”… what level of success have you had making something work that wasn’t working with the base model + RAG?”

Experiences shared:

  • Tried fine-tuning a model to specialize in breaking down text to Q&A pairs, ended up hallucinating and generating assumed Q&As that are not in the text. Their experience was much harder than what they expected.
  • “Go look at unsloth. Free Jupyter notebooks with a GPU on Google colab. All you have to do is run it. Start with that, see how it works, then start tweaking things. Like try a different dataset, how does learning rate affect things, then epochs, then batch size, etc.”
    • Helping with the point that good devs can earn a reputation.
  • “For every application I have had, finetuning was critical to get any acceptable level of accuracy.” “Semantic text correction and structured knowledge creation”
  • “In my opinion it really just comes down to how much work you put into your dataset.

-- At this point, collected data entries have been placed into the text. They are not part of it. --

theorem Ws.getV_setV (w : Ws) (r p : VReg) (x : VWord) : (w.setV r x).getV p = if p = r then x else w.getV p := by
  unfold Ws.setV Ws.getV
  dsimp only
  rw [bit_set]
  by_cases h : r = p
  · subst h; simp only [decide_true, Bool.or_true, if_true, Fin.getElem_fin, Vector.getElem_set_self]
  · have h' : ¬ p = r := fun e => h e.symm
    have hv : r.val ≠ p.val := fun e => h (Fin.ext e)
    simp only [h, h', hv, Fin.getElem_fin, ne_eq, not_false_eq_true, Vector.getElem_set_ne, decide_false, Bool.or_false, if_false]
theorem Ws.getV_killV (w : Ws) (r p : VReg) : (w.killV r).getV p = if p = r then 0 else w.getV p := by
  unfold Ws.killV Ws.getV
  dsimp only
  rw [bit_clear]
  by_cases h : r = p
  · subst h; simp only [decide_true, Bool.not_true, Bool.and_false, if_true, Bool.false_eq_true, if_false]
  · have h' : ¬ p = r := fun e => h e.symm
    simp only [h, h', decide_false, Bool.not_false, Bool.and_true, if_false]

theorem Ws.getM_setM (w : Ws) (r p : MReg) (x : MWord) : (w.setM r x).getM p = if p = r then x else w.getM p := by
  unfold Ws.setM Ws.getM
  dsimp only
  rw [bit_set]
  by_cases h : r = p
  · subst h; simp only [decide_true, Bool.or_true, if_true, Fin.getElem_fin, Vector.getElem_set_self]
  · have h' : ¬ p = r := fun e => h e.symm
    have hv : r.val ≠ p.val := fun e => h (Fin.ext e)
    simp only [h, h', hv, Fin.getElem_fin, ne_eq, not_false_eq_true, Vector.getElem_set_ne, decide_false, Bool.or_false, if_false]
theorem Ws.getM_killM (w : Ws) (r p : MReg) : (w.killM r).getM p = if p = r then 0 else w.getM p := by
  unfold Ws.killM Ws.getM
  dsimp only
  rw [bit_clear]
  by_cases h : r = p
  · subst h; simp only [decide_true, Bool.not_true, Bool.and_false, if_true, Bool.false_eq_true, if_false]
  · have h' : ¬ p = r := fun e => h e.symm
    simp only [h, h', decide_false, Bool.not_false, Bool.and_true, if_false]

theorem Ws.getC_setC (w : Ws) (r p : CReg) (x : Cap) : (w.setC r x).getC p = if p = r then x else w.getC p := by
  unfold Ws.setC Ws.getC
  dsimp only
  rw [bit_set]
  by_cases h : r = p
  · subst h; simp only [decide_true, Bool.or_true, if_true, Fin.getElem_fin, Vector.getElem_set_self]
  · have h' : ¬ p = r := fun e => h e.symm
    have hv : r.val ≠ p.val := fun e => h (Fin.ext e)
    simp only [h, h', hv, Fin.getElem_fin, ne_eq, not_false_eq_true, Vector.getElem_set_ne, decide_false, Bool.or_false, if_false]
theorem Ws.getC_killC (w : Ws) (r p : CReg) : (w.killC r).getC p = if p = r then Cap.zero else w.getC p := by
  unfold Ws.killC Ws.getC
  dsimp only
  rw [bit_clear]
  by_cases h : r = p
  · subst h; simp only [decide_true, Bool.not_true, Bool.and_false, if_true, Bool.false_eq_true, if_false]
  · have h' : ¬ p = r := fun e => h e.symm
    simp only [h, h', decide_false, Bool.not_false, Bool.and_true, if_false]

theorem Ws.getK_setK (w : Ws) (r p : KReg) (x : KWord) : (w.setK r x).getK p = if p = r then x else w.getK p := by
  unfold Ws.setK Ws.getK
  dsimp only
  rw [bit_set]
  by_cases h : r = p
  · subst h; simp only [decide_true, Bool.or_true, if_true, Fin.getElem_fin, Vector.getElem_set_self]
  · have h' : ¬ p = r := fun e => h e.symm
    have hv : r.val ≠ p.val := fun e => h (Fin.ext e)
    simp only [h, h', hv, Fin.getElem_fin, ne_eq, not_false_eq_true, Vector.getElem_set_ne, decide_false, Bool.or_false, if_false]
theorem Ws.getK_killK (w : Ws) (r p : KReg) : (w.killK r).getK p = if p = r then 0 else w.getK p := by
  unfold Ws.killK Ws.getK
  dsimp only
  rw [bit_clear]
  by_cases h : r = p
  · subst h; simp only [decide_true, Bool.not_true, Bool.and_false, if_true, Bool.false_eq_true, if_false]
  · have h' : ¬ p = r := fun e => h e.symm
    simp only [h, h', decide_false, Bool.not_false, Bool.and_true, if_false]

Results are typically going to be subpar if you just do some basic automated data extraction and roll with whatever was spit out. It’s tedious, but you need to go over the datasets yourself to some extent. Whether that’s random sampling to look for issues or just going through it piece by piece. That tends to be where you notice issues with perspective around how data is presented, bias, repetitive language, etc. That said, I think that fine tuning plus RAG is always the best rather than going with one or the other.”
  • I am still working on the “self learning” part but here’s the RAG and Indexer For finetuning the model i am using unsloth chat completion template you can change the template name to whatever suits you. For the dataset i built a one from scratch since my use case is for a very specific domain , dataset Feel free to let me know if you have any questions

One thing that people reiterate in the comments is how little good documentation and tutorials there are on doing good fine-tuning (which is likely why a post like this exists).